# b&s 8hp 319cc 190707-2131-01



## 2men&atrailer (Mar 22, 2011)

this unit will run but is blowing fule everywhere

when not running it is running out the carb end plate and ajasent screws

i have taken this carb apart but i cant get the seat out 

does anyone of you have a trick to get this seat out 

the flote and needle seam to be ok but that gas everywhere realy conserns me:thumbsup:

this unit is on the back of a good snapper lawntractor

i can get any info that you need on this motor


----------



## 2men&atrailer (Mar 22, 2011)

*update*

i think this is the problem but not realy sure 

i can't find anything else wrong with the carb

i am maybe thinking a whole rebuild kit


----------



## 2men&atrailer (Mar 22, 2011)

*still not working*

i am still having this problem

the engine runs great but the carb is flowing so much fuel that it runs out the bolt holes on the air in take side

the main jet ajustmet screw does nothing for the problem

the onlt way to stop it is disconnect the gas all togeather

this even happens when not running

this carb has been worked on by some one else for the same problem and he gave up

this motor is on a snaper fram that is in good shape

i will try anything to fix this problem


----------



## 2men&atrailer (Mar 22, 2011)

*more info*

i was asked for the intire model information so here it is for the public

190707-2131-01-8411140

please give me any sugestions that you may have

i will be glad to post pics if needed


----------



## usmcgrunt (Sep 16, 2007)

Here is a link to different Briggs carbs.Select the one you have from the list for rebuild help.Hope this helps!

http://outdoorpowerinfo.com/repairs/


----------



## 2men&atrailer (Mar 22, 2011)

*a complete dumb ass moment*

i had rebuild this carb with the organal parts and run like a top

then a few hours later blowing gas every where

took it apart last night and left all parts in gas when to work on it now and the flot is not floting (hint) so the carb is being told to blow gas everywhere because the flot never turns off

i think this is correct thinking but i would like to here from you people if i am correct

i might order a new carb rebuild kit if you think i am correct


----------



## usmcgrunt (Sep 16, 2007)

If the float is no longer floating,it has a leak,and you are correct,it is letting to much gas into the bowl causing the flooding.Sounds like a rebuild kit and new float are on your order list!


----------



## 30yearTech (Sep 14, 2006)

If the float won't float, then it needs to be replaced.
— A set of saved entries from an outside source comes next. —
-- ==== Sys2Proof/Machine/Operands.lean ====
section
/-! DEFINITION. Operand forms: byte order, numbers of handles, agents and pools, the stage address, the memory tag byte,
the custody request word, the argument fields of a frame. -/

namespace Sys2Proof.Machine

/-! ### Byte order (least significant byte first: 00_scope Conventions, 11) -/

/-- The low `n` bytes of a number. -/
def le : Nat → Nat → List Byte
  | 0, _ => []
  | n + 1, k => BitVec.ofNat 8 k :: le n (k / 256)

/-- The whole number that some bytes make (R180). -/
def unle : List Byte → Nat
  | [] => 0
  | b :: bs => b.toNat + 256 * unle bs

/-! ### Numbers -/

/-- The number 1..511 of a handle. -/
def handleNum (h : Handle) : Nat := h.val + 1

/-- The record a number names; none for 0 and above 511 (R21, R92, R180). -/
def handleOf (n : Nat) : Option Handle :=
  if h : 1 ≤ n ∧ n ≤ 511 then some ⟨n - 1, by omega⟩ else none

/-- The agent a number names; none above 15. -/
def agentOf (n : Nat) : Option Agent :=
  if h : n < 16 then some ⟨n, h⟩ else none

/-- The pool a number names; none above 7. -/
def poolOf (n : Nat) : Option PoolId :=
  if h : n < 8 then some ⟨n, h⟩ else none

/-- Membership in a set of agents (11: bit n stands for member n). -/
def memAgent (a : Agent) (set : AgentSet) : Bool := set.getLsbD a.val

/-- A set with an agent added. -/
def addAgent (a : Agent) (set : AgentSet) : AgentSet := set ||| BitVec.twoPow 16 a.val

/-- A set without an agent. -/
def dropAgent (a : Agent) (set : AgentSet) : AgentSet := set &&& ~~~ BitVec.twoPow 16 a.val

end Sys2Proof.Machine

namespace Sys2Proof

/-! ### Stage address (R101) -/

/-- Bits 31..23: the handle field. -/
def Txn.handleField (t : Txn) : BitVec 9 := t.address.extractLsb' 23 9

/-- Bits 22..0: the offset. -/
def Txn.offsetField (t : Txn) : BitVec 23 := t.address.extractLsb' 0 23

/-- The buffer record a transaction names; none for the request aperture, handle 0. -/
def Txn.handle (t : Txn) : Option Handle := Machine.handleOf t.handleField.toNat

/-- The byte offset as a number. -/
def Txn.offset (t : Txn) : Nat := t.offsetField.toNat

end Sys2Proof

namespace Sys2Proof.Machine

/-! ### Memory tag byte (11.1: index in bits 5..0, generation in bits 7..6) -/

/-- The tag byte sent with a request. -/
def tagByteOf (i : TagIndex) (g : BitVec 2) : Byte := g ++ BitVec.ofNat 6 i.val

/-- The index a tag byte names. -/
def tagByteIndex (b : Byte) : TagIndex := (b.extractLsb' 0 6).toFin

/-- The generation a tag byte carries. -/
def tagByteGeneration (b : Byte) : BitVec 2 := b.extractLsb' 6 2

/-! ### Custody request word (R92, R179) -/

/-- A well-formed custody request. -/
inductive Request
  | claim (p : PoolId)
  | release (h : Handle) (g : BitVec 8)
  | pass (h : Handle) (g : BitVec 8) (target : Agent)
  | accept
  | recall (h : Handle) (g : BitVec 8)
  | seal (h : Handle) (g : BitVec 8)
  | unseal (h : Handle) (g : BitVec 8)
  | lend (h : Handle) (g : BitVec 8) (borrower : Agent)
  | giveBack (h : Handle) (g : BitVec 8)
deriving DecidableEq, Repr

/-- R92, R179: the request a word spells, or none where it is malformed. All eight bytes are read before any record. -/
def decodeRequest (w : List Byte) : Option Request :=
  let generation := w.getD 1 0
  let number := unle [w.getD 2 0, w.getD 3 0]
  let argument := (w.getD 4 0).toNat
  let handle := handleOf number
  let unused := (generation, number, argument)
  if unle [w.getD 5 0, w.getD 6 0, w.getD 7 0] ≠ 0 then none
  else
    match (w.getD 0 0).toNat with
    | 1 => if generation = 0 ∧ number = 0 then (poolOf argument).map .claim else none
    | 2 => if argument = 0 then handle.map fun h => .release h generation else none
    | 3 => handle.bind fun h => (agentOf argument).map fun a => .pass h generation a
    | 4 => if unused = (0, 0, 0) then some .accept else none
    | 5 => if argument = 0 then handle.map fun h => .recall h generation else none
    | 6 => if argument = 0 then handle.map fun h => .seal h generation else none
    | 7 => if argument = 0 then handle.map fun h => .unseal h generation else none
    | 8 => handle.bind fun h => (agentOf argument).map fun a => .lend h generation a
    | 9 => if argument = 0 then handle.map fun h => .giveBack h generation else none
    | _ => none

/-! ### Argument fields of a frame (R180) -/

/-- The number that `n` argument bytes starting at byte `k` make. -/
def argument (k n : Nat) (args : List Byte) : Nat := unle ((args.drop k).take n)

/-- The buffer state that a state code names (11.1). -/
def bufStateOf (n : Nat) : Option BufState :=
  match n with
  | 0 => some .void
  | 1 => some .free
  | 2 => some .held
  | 3 => some .inTransit
  | 4 => some .draining
  | 5 => some .scrubbing
  | 6 => some .withheld
  | _ => none

/-- R173: what a FIND's kind and value name; none where it is answered RANGE. -/
def findKeyOf (kind value : Nat) : Option FindKey :=
  match kind with
  | 0 => (bufStateOf value).map .byState
  | 1 => (agentOf value).map .byCustodian
  | 2 => if value = 0 then some .expiredLends else none
  | _ => none

end Sys2Proof.Machine
end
Floats usually are not included in rebuild kits. They must be purchased separately, but if the carburetor has already been cleaned and a kit installed, then all you need to do is replace the float and that should take care of it. Don't worry about the seat, unless you still have flooding issues after installing a new float.

Best of Luck...:thumbsup:


----------



## 2men&atrailer (Mar 22, 2011)

*i haven't*

i haven't put a kit in this carb myself but i think the other man did

i think this because the seals look really good and the seats are nice and shiny


----------



## 2men&atrailer (Mar 22, 2011)

it is running great now 

i need now to get the electric start fixed

the other guy tore it all off so i will need a complete exploded view


----------



## 2men&atrailer (Mar 22, 2011)

i would also like to servce the trans on this snapper fram 

what oil would you sugest

and how much


----------



## 2men&atrailer (Mar 22, 2011)

everything is grate with is unit now 

thanks to everyone that help me and posted on this thread


----------